(TASK DATA Opens)

/-- No command leaves a result longer than an encoding of its input. -/
theorem exec_olen_le {i : Instr} {s t : State} (h : exec i s = .next t) : t.olen ≤ textLength s.len := by
  cases i with
  | initr a =>
    obtain ⟨-, olen, -⟩ := execInitr_next h
    exact olen ▸ Nat.zero_le _
  | initb =>
    rcases execInitb_next h with ⟨_, _, olen, _⟩ | ⟨_, _, olen⟩
    · exact olen ▸ Nat.zero_le _
    · exact olen ▸ Nat.zero_le _
  | enc =>
    rcases execEnc_next h with ⟨_, rfl⟩ | ⟨_, encoded⟩
    · exact Nat.zero_le _
    · exact encoded.count.le
  | dec =>
    rcases execDec_next h with ⟨_, rfl⟩ | ⟨_, u, m, decoded⟩
    · exact Nat.zero_le _
    · calc t.olen ≤ u.olen := decoded.count
        _ ≤ byteLength s.len := decoded.count_le
        _ ≤ textLength s.len := by unfold byteLength textLength; omega

theorem exec_resultHeld {i : Instr} {s t : State} (h : exec i s = .next t) (hs : LengthFits s) : ResultHeld t := by
  obtain ⟨t', hx, ends⟩ := everyCommandEndsOneOfTwoWays i s
  obtain rfl := next_unique hx h
  have fits : t'.fitsOut t'.olen = true := by
    rw [State.fitsOut, (exec_keeps h).maxIn]
    exact fitsOut_of_fitsIn hs (exec_olen_le h)
  rcases ends with ⟨err, written⟩ | ⟨_, olen⟩
  · exact ⟨fits, written, fun raised => absurd err raised⟩
  · exact ⟨fits, fun j hj => by omega, fun _ => olen⟩

theorem step_lengthFits {s t : State} (h : step s = .next t) (hs : LengthFits s) : LengthFits t := by
  cases step_cases h with
  | idle _ same => rw [same]; exact hs
  | wroteIn _ _ _ _ _ result => rw [result]; exact hs
  | wroteLen _ _ _ fits result => rw [result]; exact fits
  | read _ _ _ _ result => rw [result]; exact hs
  | rejected _ _ _ _ _ result => rw [result]; exact hs
  | reset _ _ result => rw [result]; exact fitsIn_mono hs (Nat.zero_le _)
  | performed _ _ _ _ _ result =>
    have kept := exec_keeps result
    rw [LengthFits, State.fitsIn, kept.maxIn, kept.len]
    exact hs

theorem step_resultHeld {s t : State} (h : step s = .next t) (hlen : LengthFits s) (hs : ResultHeld s) : ResultHeld t := by
  obtain ⟨fits, written, failed⟩ := hs
  have empty : s.fitsOut 0 = true := fitsOut_of_fitsIn hlen (Nat.zero_le _)
  rcases step_effect h with same | ⟨rest, ⟨i, hx⟩ | rfl | rfl⟩
  · rw [same]
    exact ⟨fits, written, failed⟩
  · exact exec_resultHeld hx hlen
  · exact ⟨empty, fun _ hj => absurd hj (Nat.not_lt_zero _), fun _ => rfl⟩
  · exact ⟨empty, fun _ hj => absurd hj (Nat.not_lt_zero _), fun _ => rfl⟩

/-- Settles O45: a command's result is no longer than an encoding of an input that fits, and is written throughout. -/
theorem lengthsStayWithinTheBuffers : Obligations.LengthsStayWithinTheBuffers :=
  fun _ _ hlen hs h => ⟨step_lengthFits h hlen, step_resultHeld h hlen hs⟩

/-! ## Reset -/

/-- Settles O48: reset leaves empty buffers, no codec, no error, and registers at 0. -/
theorem resetMeetsEveryInvariant : Obligations.ResetMeetsEveryInvariant where
  buffers := reset_buffersCanonical
  codec := fun valid => by cases valid
  status := reset_statusLegal
  length := rfl
  result := ⟨rfl, fun _ hj => absurd hj (Nat.not_lt_zero _), fun _ => rfl⟩
  errchar := fun raised => by cases raised
  work := reset_workBounded

end Sys2Proof.Proofs
end

section
/-! SUPPORT. O38: a command's outcome is that of any state with the same codec and the same input (10_state R21). -/

namespace Sys2Proof.Proofs

open Sys2Proof Sys2Proof.Machine

/-- The two states have the same codec and the same input: all that a command may look at. -/
structure SameSource (s s' : State) : Prop where
  fwd : s.fwd = s'.fwd
  rev : s.rev = s'.rev
  valid : s.valid = s'.valid
  len : s.len = s'.len
  units : ∀ p, p < s.len → s.inAt p = s'.inAt p
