/-- The state of the part. Plain data; the groups follow INVENTORY.md. -/
structure State where
  /-- The account table (R1). -/
  slots : Vector Slot 256
  /-- The key index, ascending by key (R7). -/
  keyIndex : List (Word × SlotNo)
  /-- The hold table (R55). -/
  holds : Vector HoldEntry 32
  /-- The seconds counter (R59). -/
  seconds : Word
  /-- The tariff table (R39). -/
  tariffs : Vector TariffClass 16
  /-- The commit queue, oldest first (R78). -/
  commitQueue : List CommitEntry
  /-- The nonvolatile account cells (R98). -/
  accountCells : Vector CellPair 288
  /-- The nonvolatile tariff cells (R98). -/
  tariffCells : Vector CellPair 16
  /-- The pair table (R104). -/
  accountPairs : Vector PairRecord 288
  /-- The records of the tariff pairs (R104). -/
  tariffPairs : Vector PairTrack 16
  /-- The free list, head first (R106). -/
  freeList : List PairNo
  /-- The worn set (R108), in ascending pair number (log 28). -/
  wornSet : List PairNo
  /-- The device phase (R114). -/
  phase : Phase
  /-- A reset lasts (R113; log 16). -/
  inReset : Bool
  /-- The recovery report (R123). -/
  report : Report
  /-- The collection wait runs (R126). -/
  collectionWait : Bool
  /-- The supply state (R128). -/
  supply : Supply
  /-- The steady timer (R129). -/
  steadyTimer : SteadyTimer
  /-- The supply pin (Table 8-1). -/
  vdd : SupplyLevel
  /-- The alert queue, head first (R137). -/
  alerts : List AlertEntry
  /-- The lost indicator (R142). -/
  lost : Bool
  /-- The Terminal Port. -/
  terminal : PortState
  /-- The Service Port. -/
  service : PortState
  /-- The port served last (R151). -/
  lastServed : Port
  /-- The Service Port's target address (R158). -/
  serviceAddress : BitVec 7
  /-- The model's own counter of free values (log 9). -/
  freeUses : Nat
  /-- The commands that wait, first in, first out. -/
  pending : List Instr
  deriving DecidableEq, Repr

/-- Why a step stops with a fault. No constructor: every error the manual names is a status, a submit outcome, an
alert, a FAULTED slot or a store-fault indicator, and the part goes on (log 34). -/
inductive Fault where
  deriving DecidableEq, Repr

/-- Why a command has no meaning. -/
inductive Refusal where
  /-- Raised by `exec`'s arm of a command without a meaning, by its mnemonic; safe, since the model stops. No arm
  raises it. -/
  | notModelled (mnemonic : String)
  deriving DecidableEq, Repr

/-- An erased copy: every one of its 29 bytes reads FFh (R99, R164). -/
def blankCopy : Copy where
  kind := 0xFF
  sequence := 0xFFFFFFFF
  wear := 0xFFFFFFFF
  body := BitVec.allOnes 144
  check := 0xFFFF

/-- A port after a reset with its default alert mask (R113, R148, R150, R154, R161). -/
def PortState.afterReset (mask : AlertMask) : PortState where
  window := []
  responses := []
  outcome := .none
  mask := mask
  wire := ⟨[], 0⟩

/-- The recovery report after a reset of kind `k` (R123). -/
def Report.afterReset (k : ResetKind) : Report where
  resetKind := k
  accountsLoaded := 0
  tornCopies := 0
  duplicateKeys := 0
  pairsTidied := 0
  tidyFailures := 0
  wornCount := 0
  freeCount := 0
  excessAccounts := 0
  classesDefined := 0

/-- A pair record that says nothing: cleared by a reset (R104). -/
def PairTrack.cleared : PairTrack := ⟨0, none, 0⟩

/-- The machine right after a POWER_ON reset has ended: every volatile field at the value its chapter gives
(R2, R7, R40, R57, R59, R78, R104, R113, R123, R128, R137, R146, R148, R150, R151, R154), every cell blank (log 11,
DESIGN CHOICE), ADR1 and ADR0 sampled low (log 12, DESIGN CHOICE), the supply between 2.30 V and 2.95 V (log 13,
DESIGN CHOICE), and no command waiting. -/
def State.reset : State where
  slots := Vector.replicate 256 Slot.vacant
  keyIndex := []
  holds := Vector.replicate 32 ⟨255, .free⟩
  seconds := 0
  tariffs := Vector.replicate 16 TariffClass.undefined
  commitQueue := []
  accountCells := Vector.replicate 288 ⟨blankCopy, blankCopy⟩
  tariffCells := Vector.replicate 16 ⟨blankCopy, blankCopy⟩
  accountPairs := Vector.replicate 288 ⟨none, PairTrack.cleared⟩
  tariffPairs := Vector.replicate 16 PairTrack.cleared
  freeList := []
  wornSet := []
  phase := .starting
  inReset := false
  report := Report.afterReset .powerOn
  collectionWait := false
  supply := .low
  steadyTimer := .stopped
  vdd := .belowSafe
  alerts := []
  lost := false
  terminal := PortState.afterReset .all
  service := PortState.afterReset .urgent
  lastServed := .service
  serviceAddress := 82
  freeUses := 0
  pending := []

end Sys2Proof.Machine
end

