-- ==== Sys2Proof/Machine/Startup.lean ====
section
/-! DEFINITION. Startup: the Start-up Controller (chapter 7): READ_REPORT, RESTART, the RESET line, the end of a reset,
the scan and the end of the collection wait. -/

namespace Sys2Proof.Machine

/-! ## READ_REPORT -/

/-- The slots that are not VACANT (R124). -/
def accountsInUse (s : State) : Nat := s.slots.toList.countP (fun v => decide (v.state ≠ .vacant))

/-- The hold entries that are OPEN, SETTLING or LAPSED (R124). -/
def holdsInUse (s : State) : Nat := s.holds.toList.countP (fun e => decide (e.state ≠ .free))

/-- The figures of a READ_REPORT (R124). -/
def reportFigures (s : State) : Figures :=
  .report s.report s.freeList.length s.wornSet.length (accountsInUse s) (holdsInUse s)

/-- READ_REPORT (R124). -/
def evalReadReport (p : Port) (tag : Byte) (s : State) : State := answer p tag .readReport .ok (reportFigures s) s

/-- A taken READ_REPORT (R124). -/
def execReadReport (p : Port) (tag : Byte) (s : State) : Host.Outcome State Fault Refusal :=
  .next (taking p ⟨tag, Kind.readReport.code, [], .untaken⟩ s (evalReadReport p tag))

/-! ## RESTART -/

/-- An UNTAKEN Terminal request is answered RESTARTING (R125). -/
def answerRestarting (s : State) (q : Request) : State := answerCode .terminal q.tag q.kind .restarting .zeros s

/-- The UNTAKEN requests of the Terminal window, in acceptance order. -/
def untakenTerminal (s : State) : List Request := s.terminal.window.filter (fun q => decide (q.state = .untaken))

/-- RESTART accepted (R125, R126): OK, phase RESTARTING, RESTARTING to every UNTAKEN Terminal request, and the
collection wait where the commit queue is empty already. -/
def acceptRestart (p : Port) (tag : Byte) (s : State) : State :=
  let s := answer p tag .restart .ok .zeros s
  let s := { s with phase := .restarting }
  checkDrain ((untakenTerminal s).foldl answerRestarting s)

/-- Step 1 of RESTART (R125). -/
def judgeRestart (p : Port) (s : State) : Except Status Unit :=
  match admission .restart p s with
  | some st => .error st
  | none => .ok ()

/-- RESTART (R125). -/
def evalRestart (p : Port) (tag : Byte) (s : State) : State :=
  serve p tag .restart (judgeRestart p s) (fun _ s => acceptRestart p tag s) s

/-- A taken RESTART (R125). -/
def execRestart (p : Port) (tag : Byte) (s : State) : Host.Outcome State Fault Refusal :=
  .next (taking p ⟨tag, Kind.restart.code, [], .untaken⟩ s (evalRestart p tag))

/-! ## The RESET line, the end of a reset, the end of the wait -/

/-- The RESET line is asserted: the attempt under way is abandoned and a RESET_LINE reset begins (R95, R113). -/
def execResetLine (cut : CutResult) (s : State) : Host.Outcome State Fault Refusal :=
  .next (beginReset .resetLine (abandonAttempt cut s))

/-- The target address from the levels of ADR1 and ADR0 (R158). -/
def sampledAddress (adr1 adr0 : Bool) : BitVec 7 :=
  BitVec.ofNat 7 (Config.baseAddress + 2 * adr1.toNat + adr0.toNat)

/-- At the end of a reset the supply is at or above the reset level (R113). -/
def SupplyLevel.atResetEnd : SupplyLevel → SupplyLevel
  | .belowReset => .belowSafe
  | .belowSafe => .belowSafe
  | .safe => .safe

/-- The steady timer as a reset ends: it starts as soon as the supply is at or above 2.95 V (R129). -/
def SupplyLevel.timerAtResetEnd : SupplyLevel → SteadyTimer
  | .belowReset => .stopped
  | .belowSafe => .stopped
  | .safe => .running

/-- The reset's cause has ended (R113, R129, R158): phase STARTING, the address sampled. -/
def resetEnd (adr1 adr0 : Bool) (s : State) : State :=
  if s.inReset then
    { s with
      inReset := false
      phase := .starting
      serviceAddress := sampledAddress adr1 adr0
      vdd := s.vdd.atResetEnd
      steadyTimer := s.vdd.timerAtResetEnd }
  else s

/-- The end of a reset (R113). -/
def execResetEnd (adr1 adr0 : Bool) (s : State) : Host.Outcome State Fault Refusal := .next (resetEnd adr1 adr0 s)

/-- 2 s of crystal time have passed since the collection wait began: the RESTART reset is made (R126). -/
def execCollectionWaitExpiry (s : State) : Host.Outcome State Fault Refusal :=
  .next (if s.collectionWait then beginReset .restart s else s)

/-! ## What the scan reads of a pair (R99, R100, R103) -/

/-- The copy is valid (R99). -/
def isValid (c : Copy) : Bool := decide (classify c = .valid)

/-- The copy is torn (R99). -/
def isTorn (c : Copy) : Bool := decide (classify c = .torn)

/-- The newest of two copies of which some count: the higher sequence, copy A on a tie, none where none counts. -/
def newestOf (counts : Copy → Bool) (c : CellPair) : Option CopyName :=
  if counts c.a then
    if counts c.b && decide (c.a.sequence.toNat < c.b.sequence.toNat) then some .b else some .a
  else if counts c.b then some .b
  else none

/-- The newest valid copy (R100). -/
def newestValid (c : CellPair) : Option CopyName := newestOf isValid c

/-- The newest sequence (R100). -/
def newestSequence (c : CellPair) : Word :=
  match newestValid c with
  | none => 0
  | some n => (c.copy n).sequence

/-- The wear of a copy's header, 0 where the copy is not valid. -/
def headerWear (c : Copy) : Nat := if isValid c then c.wear.toNat else 0

/-- The wear of a pair from its copies, formed in full (R103). -/
def scannedWear (c : CellPair) : Nat :=
  max (headerWear c.a) (headerWear c.b) + (if isTorn c.a || isTorn c.b then 1 else 0)

/-- What the pair table holds of a pair after the scan. A wear that would pass 4,294,967,295 is a free value (log 9). -/
def scannedTrack (uses : Nat) (p : PairId) (c : CellPair) : PairTrack where
  wear := if scannedWear c ≤ maxWord then asWord (scannedWear c) else Config.wearPastRange uses (pairIndex p)
  newest := newestValid c
  newestSequence := newestSequence c

/-- The torn copies of a pair. -/
def tornIn (c : CellPair) : Nat := (if isTorn c.a then 1 else 0) + (if isTorn c.b then 1 else 0)

/-! ## The tariff classes (R40) -/

/-- A valid copy of kind TARIFF (R40). -/
def isTariff (c : Copy) : Bool := isValid c && c.kind == 2

/-- A class as the scan loads it (R40; two such copies of equal sequence: copy A, log 21). -/
def loadedClass (c : CellPair) : TariffClass :=
  match newestOf isTariff c with
  | none => TariffClass.undefined
  | some n =>
    { TariffClass.undefined with
      state := .defined
      rates := bodyRates (c.copy n).body
      sequence := some (c.copy n).sequence }

/-! ## The content of the account pairs (R116, R117) -/

/-- An account image or a close record in a pair, with its key and sequence (Table 7-3). -/
structure Claimant where
  pair : PairNo
  key : Word
  sequence : Word
  isImage : Bool
  body : BitVec 144
  deriving DecidableEq, Repr

/-- The copy holds an account image: kind ACCOUNT, a key, a class of 0 to 15, a balance not above its ceiling
(Table 7-3). -/
def holdsAccount (c : Copy) : Bool :=
  c.kind == 1 && bodyKey c.body != 0 && decide ((bodyClass c.body).toNat < 16)
    && decide ((bodyBalance c.body).toNat ≤ (bodyCeiling c.body).toNat)

/-- The copy holds a close record: kind EMPTY carrying a key (Table 7-3). -/
def holdsClose (c : Copy) : Bool := c.kind == 3 && bodyKey c.body != 0

/-- The content of a pair, from its newest valid copy alone (R116). -/
def contentOf (p : PairNo) (c : CellPair) : Option Claimant :=
  match newestValid c with
  | none => none
  | some n =>
    let k := c.copy n
    if holdsAccount k then some ⟨p, bodyKey k.body, k.sequence, true, k.body⟩
    else if holdsClose k then some ⟨p, bodyKey k.body, k.sequence, false, k.body⟩
    else none

/-- Every account image and close record in the account pairs, in ascending pair number. -/
def claimants (s : State) : List Claimant :=
  (List.finRange 288).filterMap (fun p => contentOf p (s.cells (.account p)))

/-- `x` beats `y` for their key: the higher sequence, the lower pair number where they share it (R117). -/
def Claimant.beats (x y : Claimant) : Bool :=
  x.key == y.key
    && decide (y.sequence.toNat < x.sequence.toNat ∨ (x.sequence = y.sequence ∧ x.pair.val < y.pair.val))

/-- `x` is the winner of its key (R117). -/
def winsKey (all : List Claimant) (x : Claimant) : Bool := !all.any (fun y => y.beats x)

/-- An account image takes its place in key order. -/
def insertByKey (x : Claimant) : List Claimant → List Claimant
  | [] => [x]
  | y :: rest => if x.key.toNat < y.key.toNat then x :: y :: rest else y :: insertByKey x rest

/-- The winners to be loaded, in ascending order of key (R117, R118). -/
def winners (all : List Claimant) : List Claimant :=
  (all.filter (fun x => x.isImage && winsKey all x)).foldr insertByKey []

/-- The account images that lost their key: their pairs become STALE (R117). -/
def losers (all : List Claimant) : List Claimant := all.filter (fun x => x.isImage && !winsKey all x)

/-- The keys for which at least one pair became STALE (R117): each has one winner. -/
def duplicateKeys (all : List Claimant) : Nat :=
  all.countP (fun x => winsKey all x && (losers all).any (fun y => y.key == x.key))

/-! ## Loading and placing (R118, R119) -/

/-- The slot of a loaded account (R2): its indicators follow the conditions, with no hold and no pending image. -/
def loadedSlot (x : Claimant) : Slot :=
  let b := x.body
  { Slot.vacant with
    state := markedState (bodyFrozen b)
    key := some x.key
    cls := (classOf (bodyClass b)).getD 0
    balance := bodyBalance b
    ceiling := bodyCeiling b
    threshold := bodyThreshold b
    frozenMark := bodyFrozen b
    sequence := some x.sequence
    currentPair := some x.pair
    low := lowCreditHolds (bodyThreshold b) (bodyBalance b).toNat
    exhausted := exhaustedHolds (bodyBalance b).toNat }

/-- Slot `i` after the scan: the `i`-th loaded account in key order, VACANT where none is left (R2, R118). -/
def scannedSlot (loaded : List Claimant) (i : SlotNo) : Slot :=
  match loaded[i.val]? with
  | none => Slot.vacant
  | some x => loadedSlot x

/-- The loaded accounts with their slots, in key order (R118). -/
def numbered (loaded : List Claimant) : List (Claimant × SlotNo) := loaded.zip (List.finRange 256)

/-- The role of pair `p` (R117 to R119): CURRENT for a loaded winner, WORN for an excess account, STALE for a losing
image, and FREE or WORN by wear for every other pair. -/
def scannedRole (loaded excess lost : List Claimant) (p : PairNo) (wear : Nat) : PairRole :=
  match (numbered loaded).find? (fun x => x.1.pair == p) with
  | some x => .current x.2
  | none =>
    if excess.any (fun x => x.pair == p) then .worn
    else if lost.any (fun x => x.pair == p) then .stale
    else if Config.wearLimit ≤ wear then .worn
    else .free

/-- The pair table record of account pair `p` after the scan (R104). -/
def scannedPair (s : State) (loaded excess lost : List Claimant) (p : PairNo) : PairRecord :=
  let t := scannedTrack s.freeUses (.account p) (s.cells (.account p))
  ⟨some (scannedRole loaded excess lost p t.wear.toNat), t⟩

/-- The account pairs of a role without a slot, in ascending number. -/
def pairsWith (s : State) (r : PairRole) : List PairNo :=
  (List.finRange 288).filter (fun p => decide ((s.pair p).role = some r))

/-- The counts of the recovery report that the scan fills in (R123). -/
def scannedReport (r : Report) (accounts torn duplicates excess classes : Nat) : Report :=
  { r with
    accountsLoaded := accounts
    tornCopies := torn
    duplicateKeys := duplicates
    excessAccounts := excess
    classesDefined := classes }

/-- The torn copies of every pair (R116). -/
def tornCopies (s : State) : Nat :=
  (s.accountCells.toList.map tornIn).sum + (s.tariffCells.toList.map tornIn).sum

/-- The tables as the scan reads them: classes, pair table, slots, key index and report, without the free list and the
worn set (R116 to R118, R40). -/
def scanTables (s : State) : State :=
  let all := claimants s
  let winning := winners all
  let loaded := winning.take 256
  let excess := winning.drop 256
  let classes := tabulate (fun n => loadedClass (s.cells (.tariff n)))
  { s with
    slots := tabulate (scannedSlot loaded)
    keyIndex := (numbered loaded).map (fun x => (x.1.key, x.2))
    tariffs := classes
    accountPairs := tabulate (scannedPair s loaded excess (losers all))
    tariffPairs := tabulate (fun n => scannedTrack s.freeUses (.tariff n) (s.cells (.tariff n)))
    report := scannedReport s.report loaded.length (tornCopies s) (duplicateKeys all) excess.length
      (classes.toList.countP (fun c => decide (c.state = .defined)))
    freeUses := s.freeUses + 1 }

/-- The free list and the worn set built from the roles (R106, R108, R119). -/
def buildLists (s : State) : State :=
  { s with
    freeList := (pairsWith s .free).foldr (insertFree s) []
    wornSet := pairsWith s .worn }

/-- SCAN: the tables are built, the phase becomes TIDYING, and tidying begins (R116 to R120). -/
def scan (s : State) : State :=
  if s.inReset = false ∧ s.phase = .scanning then
    tidyNext { buildLists (scanTables s) with phase := .tidying }
  else s

/-- The scan (R116). -/
def execScan (s : State) : Host.Outcome State Fault Refusal := .next (scan s)

end Sys2Proof.Machine
end

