/-- The body that a response of a kind with these figures has (Table 12-1). -/
inductive ResponseBody : Kind → Figures → List Byte → Prop
  /-- A refusal, and a response with no body, fills every field with 0 (R162). -/
  | refusal (k : Kind) (code : Byte) (len : Nat) : (k, code, len) ∈ responseRows →
      ResponseBody k .zeros (List.replicate (len - 5) 0)
  | lookup (f : LookupFigures) : ResponseBody .lookup (.lookup f)
      (bigEndian 1 f.slot.val ++ [f.state.code] ++ bigEndian 1 f.cls.val ++ bigEndian 4 f.balance.toNat
        ++ [flagOf f.pendingBalance.isSome] ++ bigEndian 4 (f.pendingBalance.getD 0).toNat
        ++ bigEndian 4 f.heldTotal.toNat ++ bigEndian 4 f.spendable.toNat ++ bigEndian 4 f.ceiling.toNat
        ++ bigEndian 4 f.threshold.toNat ++ bigEndian 1 f.holdCount)
  /-- Next key, final balance, new balance, seconds counter. -/
  | word (k : Kind) (w : Word) : k ∈ [Kind.listNext, .closeAccount, .credit, .debitAmount, .readClock] →
      ResponseBody k (.word w) (bigEndian 4 w.toNat)
  | slot (n : SlotNo) : ResponseBody .openAccount (.slot n) (bigEndian 1 n.val)
  | debit (charge balance : Word) : ResponseBody .debitUnits (.debit charge balance)
      (bigEndian 4 charge.toNat ++ bigEndian 4 balance.toNat)
  | quote (fee tier1 tier2 charge : Word) : ResponseBody .quote (.quote fee tier1 tier2 charge)
      (bigEndian 4 fee.toNat ++ bigEndian 4 tier1.toNat ++ bigEndian 4 tier2.toNat ++ bigEndian 4 charge.toNat)
  | tariff (st : ClassState) (r : Rates) (pending fault : Bool) : ResponseBody .readTariff (.tariff st r pending fault)
      ([st.code] ++ ratesFields r ++ [flagOf pending, flagOf fault])
  | handle (n : HoldNo) (g : Byte) (deadline : Word) : ResponseBody .openHold (.handle n g deadline)
      (bigEndian 1 n.val ++ [g] ++ bigEndian 4 deadline.toNat)
  | extend (deadline amount : Word) : ResponseBody .extendHold (.extend deadline amount)
      (bigEndian 4 deadline.toNat ++ bigEndian 4 amount.toNat)
  | settle (charge : Word) (capped : Bool) (excess balance amount deadline : Word) :
      ResponseBody .settleHold (.settle charge capped excess balance amount deadline)
        (bigEndian 4 charge.toNat ++ [flagOf capped] ++ bigEndian 4 excess.toNat ++ bigEndian 4 balance.toNat
          ++ bigEndian 4 amount.toNat ++ bigEndian 4 deadline.toNat)
  | release (amount deadline : Word) : ResponseBody .cancelHold (.release amount deadline)
      (bigEndian 4 amount.toNat ++ bigEndian 4 deadline.toNat)
  | openHold (h : Hold) : ResponseBody .holdStatus (.hold (.open h)) (holdFields 0x01 h h.slot.val 0 0 0)
  | settlingHold (h : Hold) (charge residual : Word) : ResponseBody .holdStatus (.hold (.settling h charge residual))
      (holdFields 0x02 h h.slot.val charge residual 0)
  /-- The slot of a LAPSED hold is reported as 0 (R75). -/
  | lapsedHold (h : Hold) (second : Word) : ResponseBody .holdStatus (.hold (.lapsed h second))
      (holdFields 0x03 h 0 0 0 second)
  | alert (e : AlertEntry) (lost : Bool) (left : Nat) : ResponseBody .fetchAlert (.alert e lost left)
      ([e.kind.code, flagOf e.kind.urgent] ++ subjectFields e.subject ++ bigEndian 4 e.firstRaised.toNat
        ++ [e.occurrences, flagOf lost] ++ bigEndian 1 left)
  | noAlert (lost : Bool) (entries : Nat) : ResponseBody .fetchAlert (.noAlert lost entries)
      (List.replicate 14 0 ++ [flagOf lost] ++ bigEndian 1 entries)
  | mask (m : AlertMask) : ResponseBody .setAlertMask (.mask m) [m.code]
  | report (r : Report) (free worn accounts holds : Nat) : ResponseBody .readReport (.report r free worn accounts holds)
      ([r.resetKind.code] ++ bigEndian 2 r.accountsLoaded ++ bigEndian 2 r.tornCopies ++ bigEndian 2 r.duplicateKeys
        ++ bigEndian 2 r.pairsTidied ++ bigEndian 2 r.tidyFailures ++ bigEndian 2 r.wornCount ++ bigEndian 2 r.freeCount
        ++ bigEndian 2 r.excessAccounts ++ bigEndian 1 r.classesDefined ++ bigEndian 2 free ++ bigEndian 2 worn
        ++ bigEndian 2 accounts ++ bigEndian 1 holds)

(TASK DATA Closes)

* WHAT YOU ARE ASKED TO DO *
Starting at the line above that contains "seconds := 0", write out each line exactly until the line that contains "def execReadReport (p" has been written, and stop there.

* SOLUTION TO THIS TASK *
  seconds := 0
  tariffs := Vector.replicate 16 TariffClass.undefined
  commitQueue := []
  accountCells := Vector.replicate 288 ⟨blankCopy, blankCopy⟩
  tariffCells := Vector.replicate 16 ⟨blankCopy, blankCopy⟩
  accountPairs := Vector.replicate 288 ⟨none, PairTrack.cleared⟩
  tariffPairs := Vector.replicate 16 PairTrack.cleared
  freeList := []
  wornSet := []
  phase := .starting
  inReset := false
  report := Report.afterReset .powerOn
  collectionWait := false
  supply := .low
  steadyTimer := .stopped
  vdd := .belowSafe
  alerts := []
  lost := false
  terminal := PortState.afterReset .all
  service := PortState.afterReset .urgent
  lastServed := .service
  serviceAddress := 82
  freeUses := 0
  pending := []

end Sys2Proof.Machine
end

-- ==== Sys2Proof/Machine/Startup.lean ====
section
/-! DEFINITION. Startup: the Start-up Controller (chapter 7): READ_REPORT, RESTART, the RESET line, the end of a reset,
the scan and the end of the collection wait. -/

namespace Sys2Proof.Machine

/-! ## READ_REPORT -/

/-- The slots that are not VACANT (R124). -/
def accountsInUse (s : State) : Nat := s.slots.toList.countP (fun v => decide (v.state ≠ .vacant))

/-- The hold entries that are OPEN, SETTLING or LAPSED (R124). -/
def holdsInUse (s : State) : Nat := s.holds.toList.countP (fun e => decide (e.state ≠ .free))

/-- The figures of a READ_REPORT (R124). -/
def reportFigures (s : State) : Figures :=
  .report s.report s.freeList.length s.wornSet.length (accountsInUse s) (holdsInUse s)

/-- READ_REPORT (R124). -/
def evalReadReport (p : Port) (tag : Byte) (s : State) : State := answer p tag .readReport .ok (reportFigures s) s

/-- A taken READ_REPORT (R124). -/
def execReadReport (p : Port) (tag : Byte) (s : State) : Host.Outcome State Fault Refusal :=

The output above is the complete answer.